WHAT IS NEEDED:
From the data underneath, reproduce exactly the stretch that begins at the line with "have hevent (t" and ends after the line with "THERMAL_POLL (R445) -/".

Saved data entries:
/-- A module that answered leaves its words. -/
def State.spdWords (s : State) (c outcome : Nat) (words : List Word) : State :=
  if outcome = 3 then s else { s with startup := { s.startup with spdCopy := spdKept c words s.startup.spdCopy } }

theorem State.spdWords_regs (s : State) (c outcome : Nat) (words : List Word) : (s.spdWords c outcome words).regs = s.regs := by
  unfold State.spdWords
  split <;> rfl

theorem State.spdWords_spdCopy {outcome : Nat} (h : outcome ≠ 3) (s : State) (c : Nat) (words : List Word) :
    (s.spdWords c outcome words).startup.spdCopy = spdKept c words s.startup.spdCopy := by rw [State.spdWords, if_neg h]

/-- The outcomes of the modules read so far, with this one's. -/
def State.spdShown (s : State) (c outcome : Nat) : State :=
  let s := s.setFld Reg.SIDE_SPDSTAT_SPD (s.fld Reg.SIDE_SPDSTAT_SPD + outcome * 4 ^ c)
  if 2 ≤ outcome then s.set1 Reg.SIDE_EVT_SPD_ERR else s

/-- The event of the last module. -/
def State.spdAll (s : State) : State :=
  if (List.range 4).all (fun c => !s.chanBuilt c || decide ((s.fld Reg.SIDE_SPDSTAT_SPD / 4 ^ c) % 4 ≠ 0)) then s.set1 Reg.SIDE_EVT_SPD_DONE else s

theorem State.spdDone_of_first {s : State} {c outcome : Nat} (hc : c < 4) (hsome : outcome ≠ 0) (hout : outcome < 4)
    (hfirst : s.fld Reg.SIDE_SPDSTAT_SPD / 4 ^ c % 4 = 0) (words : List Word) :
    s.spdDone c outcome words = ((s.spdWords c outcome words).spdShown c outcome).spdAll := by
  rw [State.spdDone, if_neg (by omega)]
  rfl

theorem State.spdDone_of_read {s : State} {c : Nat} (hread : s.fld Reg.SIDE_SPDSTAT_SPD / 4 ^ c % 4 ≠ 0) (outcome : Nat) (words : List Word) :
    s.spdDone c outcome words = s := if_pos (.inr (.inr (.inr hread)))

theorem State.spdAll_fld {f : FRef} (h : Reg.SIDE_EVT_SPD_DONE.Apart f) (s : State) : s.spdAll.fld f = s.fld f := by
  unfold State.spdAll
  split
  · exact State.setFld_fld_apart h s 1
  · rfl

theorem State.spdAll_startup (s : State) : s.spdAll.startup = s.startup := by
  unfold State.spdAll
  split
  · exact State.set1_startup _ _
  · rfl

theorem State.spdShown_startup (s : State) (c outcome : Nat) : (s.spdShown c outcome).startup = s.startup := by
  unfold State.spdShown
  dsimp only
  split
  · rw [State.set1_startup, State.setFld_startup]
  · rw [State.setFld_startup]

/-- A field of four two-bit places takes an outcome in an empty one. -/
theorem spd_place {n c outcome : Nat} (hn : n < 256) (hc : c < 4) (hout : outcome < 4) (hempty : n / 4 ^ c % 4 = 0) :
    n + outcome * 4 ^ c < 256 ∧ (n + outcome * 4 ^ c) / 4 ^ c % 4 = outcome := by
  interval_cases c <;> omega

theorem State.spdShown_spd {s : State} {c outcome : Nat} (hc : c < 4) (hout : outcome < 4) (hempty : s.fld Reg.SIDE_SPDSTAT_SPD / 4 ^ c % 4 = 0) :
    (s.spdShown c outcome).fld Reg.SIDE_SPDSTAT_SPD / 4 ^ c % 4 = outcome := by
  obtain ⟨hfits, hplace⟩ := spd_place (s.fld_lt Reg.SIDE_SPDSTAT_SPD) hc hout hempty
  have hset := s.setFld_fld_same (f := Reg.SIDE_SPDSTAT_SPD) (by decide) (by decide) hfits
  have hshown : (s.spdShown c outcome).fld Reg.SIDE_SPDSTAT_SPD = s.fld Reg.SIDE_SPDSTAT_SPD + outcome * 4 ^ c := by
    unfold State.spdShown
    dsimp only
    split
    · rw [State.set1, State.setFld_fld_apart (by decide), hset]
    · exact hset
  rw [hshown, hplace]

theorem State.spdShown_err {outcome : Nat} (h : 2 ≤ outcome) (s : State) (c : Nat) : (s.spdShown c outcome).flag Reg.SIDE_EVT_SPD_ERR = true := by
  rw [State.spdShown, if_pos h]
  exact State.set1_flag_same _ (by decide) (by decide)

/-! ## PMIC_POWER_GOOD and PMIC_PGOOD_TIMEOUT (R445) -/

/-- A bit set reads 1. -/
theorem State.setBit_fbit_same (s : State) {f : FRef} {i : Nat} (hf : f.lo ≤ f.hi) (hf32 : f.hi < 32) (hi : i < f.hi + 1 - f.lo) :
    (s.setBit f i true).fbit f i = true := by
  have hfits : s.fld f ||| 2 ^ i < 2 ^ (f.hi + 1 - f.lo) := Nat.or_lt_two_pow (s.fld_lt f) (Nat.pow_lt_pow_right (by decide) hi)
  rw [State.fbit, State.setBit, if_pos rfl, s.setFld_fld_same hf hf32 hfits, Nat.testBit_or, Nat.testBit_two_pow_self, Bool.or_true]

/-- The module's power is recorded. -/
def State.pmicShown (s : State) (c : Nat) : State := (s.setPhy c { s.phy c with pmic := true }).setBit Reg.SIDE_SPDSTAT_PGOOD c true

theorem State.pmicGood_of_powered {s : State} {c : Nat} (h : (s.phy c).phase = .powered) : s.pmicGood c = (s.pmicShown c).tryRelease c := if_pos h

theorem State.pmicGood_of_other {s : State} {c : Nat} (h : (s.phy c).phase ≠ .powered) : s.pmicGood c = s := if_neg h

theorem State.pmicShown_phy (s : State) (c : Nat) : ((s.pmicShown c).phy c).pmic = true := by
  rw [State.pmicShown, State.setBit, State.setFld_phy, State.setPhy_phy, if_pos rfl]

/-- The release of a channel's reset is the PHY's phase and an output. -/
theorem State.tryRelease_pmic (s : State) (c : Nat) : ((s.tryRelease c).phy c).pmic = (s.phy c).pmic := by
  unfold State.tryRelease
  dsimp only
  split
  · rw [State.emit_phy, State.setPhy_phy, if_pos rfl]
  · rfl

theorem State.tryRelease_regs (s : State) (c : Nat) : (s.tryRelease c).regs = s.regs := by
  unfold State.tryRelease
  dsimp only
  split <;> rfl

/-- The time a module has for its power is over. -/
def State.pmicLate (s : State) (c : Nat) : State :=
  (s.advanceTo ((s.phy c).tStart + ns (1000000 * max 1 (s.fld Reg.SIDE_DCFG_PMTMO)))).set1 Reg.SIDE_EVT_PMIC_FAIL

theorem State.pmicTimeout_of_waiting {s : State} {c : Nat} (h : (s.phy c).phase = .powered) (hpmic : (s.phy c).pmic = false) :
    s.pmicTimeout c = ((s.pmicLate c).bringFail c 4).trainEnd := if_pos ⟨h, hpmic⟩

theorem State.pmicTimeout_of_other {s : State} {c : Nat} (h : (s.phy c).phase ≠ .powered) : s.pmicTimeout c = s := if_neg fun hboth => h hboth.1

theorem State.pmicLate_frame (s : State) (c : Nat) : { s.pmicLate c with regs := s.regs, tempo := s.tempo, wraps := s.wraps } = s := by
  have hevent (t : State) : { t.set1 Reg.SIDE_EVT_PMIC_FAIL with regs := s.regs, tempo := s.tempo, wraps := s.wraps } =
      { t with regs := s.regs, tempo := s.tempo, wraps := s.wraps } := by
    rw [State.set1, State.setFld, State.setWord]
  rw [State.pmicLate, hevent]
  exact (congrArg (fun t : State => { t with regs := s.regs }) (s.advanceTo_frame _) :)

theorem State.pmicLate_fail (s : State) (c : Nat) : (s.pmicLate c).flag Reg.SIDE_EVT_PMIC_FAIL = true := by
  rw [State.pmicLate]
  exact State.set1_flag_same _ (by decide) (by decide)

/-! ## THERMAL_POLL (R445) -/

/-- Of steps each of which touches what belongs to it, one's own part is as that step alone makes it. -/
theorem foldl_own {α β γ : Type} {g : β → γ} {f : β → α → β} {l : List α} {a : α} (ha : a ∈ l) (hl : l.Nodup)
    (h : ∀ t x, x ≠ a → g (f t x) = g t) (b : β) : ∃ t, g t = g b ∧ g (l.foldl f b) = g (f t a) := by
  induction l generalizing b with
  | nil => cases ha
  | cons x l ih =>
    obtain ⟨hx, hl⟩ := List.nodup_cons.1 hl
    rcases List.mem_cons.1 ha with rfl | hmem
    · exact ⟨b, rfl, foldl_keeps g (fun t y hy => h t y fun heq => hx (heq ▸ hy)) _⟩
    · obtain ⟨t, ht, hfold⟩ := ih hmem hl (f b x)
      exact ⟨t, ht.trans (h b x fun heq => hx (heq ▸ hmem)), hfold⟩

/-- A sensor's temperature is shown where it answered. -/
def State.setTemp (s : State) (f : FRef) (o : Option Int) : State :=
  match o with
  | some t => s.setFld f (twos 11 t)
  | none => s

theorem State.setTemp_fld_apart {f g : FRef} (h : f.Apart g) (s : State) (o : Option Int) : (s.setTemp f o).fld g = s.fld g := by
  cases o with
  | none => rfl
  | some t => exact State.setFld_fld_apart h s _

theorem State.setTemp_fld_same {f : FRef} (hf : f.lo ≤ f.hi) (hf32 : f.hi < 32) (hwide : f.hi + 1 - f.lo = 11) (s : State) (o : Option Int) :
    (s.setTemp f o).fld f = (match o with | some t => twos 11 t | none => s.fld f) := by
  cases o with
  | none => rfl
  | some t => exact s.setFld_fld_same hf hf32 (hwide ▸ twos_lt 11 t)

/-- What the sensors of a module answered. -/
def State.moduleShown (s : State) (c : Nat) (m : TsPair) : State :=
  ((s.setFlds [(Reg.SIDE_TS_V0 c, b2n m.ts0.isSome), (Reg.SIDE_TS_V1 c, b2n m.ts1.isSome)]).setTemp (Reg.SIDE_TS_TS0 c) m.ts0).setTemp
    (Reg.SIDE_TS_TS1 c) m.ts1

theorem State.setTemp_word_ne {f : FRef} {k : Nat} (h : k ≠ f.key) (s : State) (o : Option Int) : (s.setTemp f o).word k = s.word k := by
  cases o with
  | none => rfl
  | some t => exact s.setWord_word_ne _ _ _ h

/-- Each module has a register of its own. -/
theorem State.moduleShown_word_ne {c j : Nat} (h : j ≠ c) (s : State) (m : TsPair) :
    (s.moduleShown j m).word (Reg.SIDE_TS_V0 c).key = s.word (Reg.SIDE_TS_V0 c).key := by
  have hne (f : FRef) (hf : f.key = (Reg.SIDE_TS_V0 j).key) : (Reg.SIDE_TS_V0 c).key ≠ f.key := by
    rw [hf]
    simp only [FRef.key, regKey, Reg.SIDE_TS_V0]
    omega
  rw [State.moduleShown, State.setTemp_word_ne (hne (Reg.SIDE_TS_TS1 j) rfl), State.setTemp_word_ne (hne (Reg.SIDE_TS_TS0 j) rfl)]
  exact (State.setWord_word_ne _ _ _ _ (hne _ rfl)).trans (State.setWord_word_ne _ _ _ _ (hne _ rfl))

...

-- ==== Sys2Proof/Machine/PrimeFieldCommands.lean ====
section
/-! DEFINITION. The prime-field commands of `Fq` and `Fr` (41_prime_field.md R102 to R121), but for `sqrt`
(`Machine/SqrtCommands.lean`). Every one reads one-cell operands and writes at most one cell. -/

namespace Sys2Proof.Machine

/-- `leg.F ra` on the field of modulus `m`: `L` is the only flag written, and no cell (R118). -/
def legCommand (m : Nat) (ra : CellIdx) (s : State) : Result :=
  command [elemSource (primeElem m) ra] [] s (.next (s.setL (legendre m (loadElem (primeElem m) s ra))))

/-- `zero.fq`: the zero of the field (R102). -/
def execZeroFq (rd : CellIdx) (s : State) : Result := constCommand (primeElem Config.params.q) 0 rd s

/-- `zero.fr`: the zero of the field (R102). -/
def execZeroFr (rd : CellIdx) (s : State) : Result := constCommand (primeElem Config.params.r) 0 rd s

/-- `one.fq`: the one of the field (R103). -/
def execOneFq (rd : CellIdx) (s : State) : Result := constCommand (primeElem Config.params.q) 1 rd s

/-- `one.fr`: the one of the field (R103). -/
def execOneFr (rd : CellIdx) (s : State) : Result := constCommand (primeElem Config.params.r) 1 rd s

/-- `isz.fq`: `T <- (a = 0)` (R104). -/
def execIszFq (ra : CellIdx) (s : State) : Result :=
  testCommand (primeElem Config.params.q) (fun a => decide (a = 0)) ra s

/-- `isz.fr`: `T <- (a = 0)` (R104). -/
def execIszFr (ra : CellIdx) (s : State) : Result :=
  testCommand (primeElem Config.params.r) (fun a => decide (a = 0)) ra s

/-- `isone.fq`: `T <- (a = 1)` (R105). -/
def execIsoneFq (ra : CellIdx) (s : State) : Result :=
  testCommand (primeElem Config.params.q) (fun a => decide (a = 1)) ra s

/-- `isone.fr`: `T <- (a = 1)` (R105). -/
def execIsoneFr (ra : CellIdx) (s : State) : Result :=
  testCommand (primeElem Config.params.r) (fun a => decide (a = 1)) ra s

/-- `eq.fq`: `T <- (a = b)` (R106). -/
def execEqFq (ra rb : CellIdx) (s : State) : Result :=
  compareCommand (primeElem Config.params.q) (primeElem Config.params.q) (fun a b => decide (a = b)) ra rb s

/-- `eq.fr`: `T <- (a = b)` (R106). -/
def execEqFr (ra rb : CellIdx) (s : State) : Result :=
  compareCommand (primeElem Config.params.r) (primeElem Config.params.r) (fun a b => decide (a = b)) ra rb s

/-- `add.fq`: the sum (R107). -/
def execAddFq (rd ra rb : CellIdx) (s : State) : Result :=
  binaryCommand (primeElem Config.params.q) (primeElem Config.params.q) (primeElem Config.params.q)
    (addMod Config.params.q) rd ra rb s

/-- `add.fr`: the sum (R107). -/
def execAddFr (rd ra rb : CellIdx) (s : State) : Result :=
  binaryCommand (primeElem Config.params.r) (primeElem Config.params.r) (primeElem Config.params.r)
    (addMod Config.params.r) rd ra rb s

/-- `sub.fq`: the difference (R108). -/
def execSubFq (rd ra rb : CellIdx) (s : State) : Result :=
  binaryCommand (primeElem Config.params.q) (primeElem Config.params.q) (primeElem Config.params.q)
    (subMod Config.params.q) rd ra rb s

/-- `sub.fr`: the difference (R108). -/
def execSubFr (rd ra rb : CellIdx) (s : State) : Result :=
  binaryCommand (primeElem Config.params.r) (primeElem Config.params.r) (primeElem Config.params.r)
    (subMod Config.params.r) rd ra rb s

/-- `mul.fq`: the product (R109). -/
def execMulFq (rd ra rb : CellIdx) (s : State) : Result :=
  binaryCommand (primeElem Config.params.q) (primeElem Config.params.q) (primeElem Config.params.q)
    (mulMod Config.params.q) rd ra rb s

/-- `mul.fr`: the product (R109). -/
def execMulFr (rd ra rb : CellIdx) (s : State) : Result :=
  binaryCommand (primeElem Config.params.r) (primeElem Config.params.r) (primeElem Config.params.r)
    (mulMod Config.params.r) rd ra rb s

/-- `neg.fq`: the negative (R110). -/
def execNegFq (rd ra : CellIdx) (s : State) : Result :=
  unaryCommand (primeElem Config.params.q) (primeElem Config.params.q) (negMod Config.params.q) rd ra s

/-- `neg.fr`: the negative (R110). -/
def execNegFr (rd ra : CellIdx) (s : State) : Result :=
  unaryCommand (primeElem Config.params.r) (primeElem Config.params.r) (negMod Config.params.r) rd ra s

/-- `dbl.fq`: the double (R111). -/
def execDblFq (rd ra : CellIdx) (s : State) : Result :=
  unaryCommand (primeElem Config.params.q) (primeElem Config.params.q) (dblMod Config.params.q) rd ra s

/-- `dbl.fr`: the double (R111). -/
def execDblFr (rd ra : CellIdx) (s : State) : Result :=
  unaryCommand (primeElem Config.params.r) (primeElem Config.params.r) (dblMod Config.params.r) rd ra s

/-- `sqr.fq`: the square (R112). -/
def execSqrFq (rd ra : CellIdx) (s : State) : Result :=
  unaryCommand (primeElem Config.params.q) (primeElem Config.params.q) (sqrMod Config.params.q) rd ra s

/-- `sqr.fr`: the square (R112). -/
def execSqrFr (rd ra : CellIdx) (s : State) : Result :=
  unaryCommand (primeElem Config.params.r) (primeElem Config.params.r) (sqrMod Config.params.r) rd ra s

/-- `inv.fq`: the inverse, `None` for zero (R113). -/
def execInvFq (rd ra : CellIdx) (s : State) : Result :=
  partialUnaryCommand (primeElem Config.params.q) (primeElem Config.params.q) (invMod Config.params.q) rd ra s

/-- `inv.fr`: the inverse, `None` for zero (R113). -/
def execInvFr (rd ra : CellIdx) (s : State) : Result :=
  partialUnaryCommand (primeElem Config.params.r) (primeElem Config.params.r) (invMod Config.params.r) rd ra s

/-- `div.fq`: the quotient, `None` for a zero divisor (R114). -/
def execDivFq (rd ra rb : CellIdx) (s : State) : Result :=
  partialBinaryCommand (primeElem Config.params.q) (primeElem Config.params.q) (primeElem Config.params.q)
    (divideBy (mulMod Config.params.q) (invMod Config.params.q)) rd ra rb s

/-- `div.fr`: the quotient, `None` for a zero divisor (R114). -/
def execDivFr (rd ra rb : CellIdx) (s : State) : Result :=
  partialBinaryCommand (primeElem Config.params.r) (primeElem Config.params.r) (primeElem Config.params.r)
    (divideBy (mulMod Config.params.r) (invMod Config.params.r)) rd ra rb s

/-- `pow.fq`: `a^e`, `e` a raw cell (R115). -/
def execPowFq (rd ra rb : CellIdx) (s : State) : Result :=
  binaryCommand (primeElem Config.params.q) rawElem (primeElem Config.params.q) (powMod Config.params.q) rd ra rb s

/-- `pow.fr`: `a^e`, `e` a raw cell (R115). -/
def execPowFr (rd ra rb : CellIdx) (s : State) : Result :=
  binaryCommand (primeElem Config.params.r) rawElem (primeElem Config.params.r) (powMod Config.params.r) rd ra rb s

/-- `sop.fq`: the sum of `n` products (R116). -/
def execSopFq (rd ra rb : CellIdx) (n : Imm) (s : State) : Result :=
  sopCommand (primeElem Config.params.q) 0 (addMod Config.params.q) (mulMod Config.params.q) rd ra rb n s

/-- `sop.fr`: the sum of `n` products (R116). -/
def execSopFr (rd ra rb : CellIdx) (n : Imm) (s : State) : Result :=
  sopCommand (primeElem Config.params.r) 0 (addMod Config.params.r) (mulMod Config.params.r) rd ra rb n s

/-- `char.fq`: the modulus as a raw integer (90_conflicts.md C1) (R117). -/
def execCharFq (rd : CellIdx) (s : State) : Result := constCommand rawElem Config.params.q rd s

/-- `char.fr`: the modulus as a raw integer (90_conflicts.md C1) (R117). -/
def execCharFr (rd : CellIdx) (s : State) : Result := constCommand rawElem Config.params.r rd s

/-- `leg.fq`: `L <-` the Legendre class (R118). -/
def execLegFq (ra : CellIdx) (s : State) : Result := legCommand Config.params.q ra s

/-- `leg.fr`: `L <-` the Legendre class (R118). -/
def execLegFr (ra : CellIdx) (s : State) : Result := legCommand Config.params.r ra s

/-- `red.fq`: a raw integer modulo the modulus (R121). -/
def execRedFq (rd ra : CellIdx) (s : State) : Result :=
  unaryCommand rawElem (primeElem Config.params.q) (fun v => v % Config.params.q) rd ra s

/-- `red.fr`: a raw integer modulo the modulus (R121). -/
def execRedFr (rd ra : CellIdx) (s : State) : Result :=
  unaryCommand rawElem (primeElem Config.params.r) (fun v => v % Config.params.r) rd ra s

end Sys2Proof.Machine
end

---

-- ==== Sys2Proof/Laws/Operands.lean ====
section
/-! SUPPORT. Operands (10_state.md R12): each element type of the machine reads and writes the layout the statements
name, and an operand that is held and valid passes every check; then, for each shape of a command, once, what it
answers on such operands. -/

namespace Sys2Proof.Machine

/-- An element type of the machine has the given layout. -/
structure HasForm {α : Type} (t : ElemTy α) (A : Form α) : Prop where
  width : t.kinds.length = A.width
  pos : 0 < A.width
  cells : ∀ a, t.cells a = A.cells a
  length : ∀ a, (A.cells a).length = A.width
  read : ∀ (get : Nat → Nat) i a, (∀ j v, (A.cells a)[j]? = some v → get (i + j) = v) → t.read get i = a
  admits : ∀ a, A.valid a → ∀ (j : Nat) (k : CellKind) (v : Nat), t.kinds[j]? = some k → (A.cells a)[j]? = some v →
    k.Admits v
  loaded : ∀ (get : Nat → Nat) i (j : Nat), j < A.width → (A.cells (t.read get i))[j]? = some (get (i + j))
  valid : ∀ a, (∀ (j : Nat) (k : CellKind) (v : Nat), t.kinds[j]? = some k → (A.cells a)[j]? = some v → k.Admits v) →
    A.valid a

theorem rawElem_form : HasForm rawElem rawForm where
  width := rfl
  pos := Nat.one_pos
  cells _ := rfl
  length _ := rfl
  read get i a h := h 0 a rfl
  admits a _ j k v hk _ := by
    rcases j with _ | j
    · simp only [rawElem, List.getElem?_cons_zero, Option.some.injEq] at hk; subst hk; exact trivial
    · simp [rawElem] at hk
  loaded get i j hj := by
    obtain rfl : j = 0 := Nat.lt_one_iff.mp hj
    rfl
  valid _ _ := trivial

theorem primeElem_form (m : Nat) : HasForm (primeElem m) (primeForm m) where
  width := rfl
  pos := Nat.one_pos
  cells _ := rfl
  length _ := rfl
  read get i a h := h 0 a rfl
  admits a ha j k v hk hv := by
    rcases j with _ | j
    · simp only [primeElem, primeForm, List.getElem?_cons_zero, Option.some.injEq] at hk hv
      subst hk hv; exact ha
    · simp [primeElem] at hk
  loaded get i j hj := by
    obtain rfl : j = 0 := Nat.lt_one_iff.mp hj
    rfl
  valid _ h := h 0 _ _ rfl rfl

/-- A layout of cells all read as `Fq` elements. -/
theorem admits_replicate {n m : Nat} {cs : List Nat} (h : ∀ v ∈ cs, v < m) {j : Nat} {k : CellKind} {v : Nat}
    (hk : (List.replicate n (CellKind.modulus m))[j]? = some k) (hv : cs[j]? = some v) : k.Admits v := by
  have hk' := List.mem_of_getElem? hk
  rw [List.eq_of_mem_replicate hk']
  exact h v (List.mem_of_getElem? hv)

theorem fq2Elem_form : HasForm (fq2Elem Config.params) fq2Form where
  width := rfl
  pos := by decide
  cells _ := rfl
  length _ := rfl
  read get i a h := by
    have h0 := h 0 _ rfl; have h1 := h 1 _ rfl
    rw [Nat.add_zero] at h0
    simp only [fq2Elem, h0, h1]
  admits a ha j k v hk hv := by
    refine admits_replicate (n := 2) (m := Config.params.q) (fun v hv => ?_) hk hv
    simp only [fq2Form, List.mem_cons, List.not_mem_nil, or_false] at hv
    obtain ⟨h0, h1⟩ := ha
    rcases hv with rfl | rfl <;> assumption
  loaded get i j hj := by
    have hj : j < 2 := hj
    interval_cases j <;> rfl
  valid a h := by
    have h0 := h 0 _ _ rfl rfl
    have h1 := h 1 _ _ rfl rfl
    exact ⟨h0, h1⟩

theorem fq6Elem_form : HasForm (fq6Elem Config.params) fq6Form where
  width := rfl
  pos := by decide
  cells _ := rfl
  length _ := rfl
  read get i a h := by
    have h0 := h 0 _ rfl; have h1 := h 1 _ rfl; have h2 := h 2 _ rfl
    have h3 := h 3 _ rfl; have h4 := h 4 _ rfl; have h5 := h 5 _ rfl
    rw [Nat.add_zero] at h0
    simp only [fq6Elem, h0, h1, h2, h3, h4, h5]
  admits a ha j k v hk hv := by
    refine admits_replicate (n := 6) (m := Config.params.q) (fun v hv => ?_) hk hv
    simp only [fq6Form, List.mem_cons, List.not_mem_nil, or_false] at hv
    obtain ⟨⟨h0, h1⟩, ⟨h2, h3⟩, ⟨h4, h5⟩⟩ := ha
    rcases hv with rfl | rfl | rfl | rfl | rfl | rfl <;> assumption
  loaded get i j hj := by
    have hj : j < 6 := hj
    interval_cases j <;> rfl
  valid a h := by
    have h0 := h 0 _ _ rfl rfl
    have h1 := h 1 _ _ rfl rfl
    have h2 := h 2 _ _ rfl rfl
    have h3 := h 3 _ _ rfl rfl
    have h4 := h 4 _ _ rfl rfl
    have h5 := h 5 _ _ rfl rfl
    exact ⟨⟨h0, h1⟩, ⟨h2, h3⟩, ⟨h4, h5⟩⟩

ANSWER SECTION:
  have hevent (t : State) : { t.set1 Reg.SIDE_EVT_PMIC_FAIL with regs := s.regs, tempo := s.tempo, wraps := s.wraps } =
      { t with regs := s.regs, tempo := s.tempo, wraps := s.wraps } := by
    rw [State.set1, State.setFld, State.setWord]
  rw [State.pmicLate, hevent]
  exact (congrArg (fun t : State => { t with regs := s.regs }) (s.advanceTo_frame _) :)

theorem State.pmicLate_fail (s : State) (c : Nat) : (s.pmicLate c).flag Reg.SIDE_EVT_PMIC_FAIL = true := by
  rw [State.pmicLate]
  exact State.set1_flag_same _ (by decide) (by decide)

/-! ## THERMAL_POLL (R445) -/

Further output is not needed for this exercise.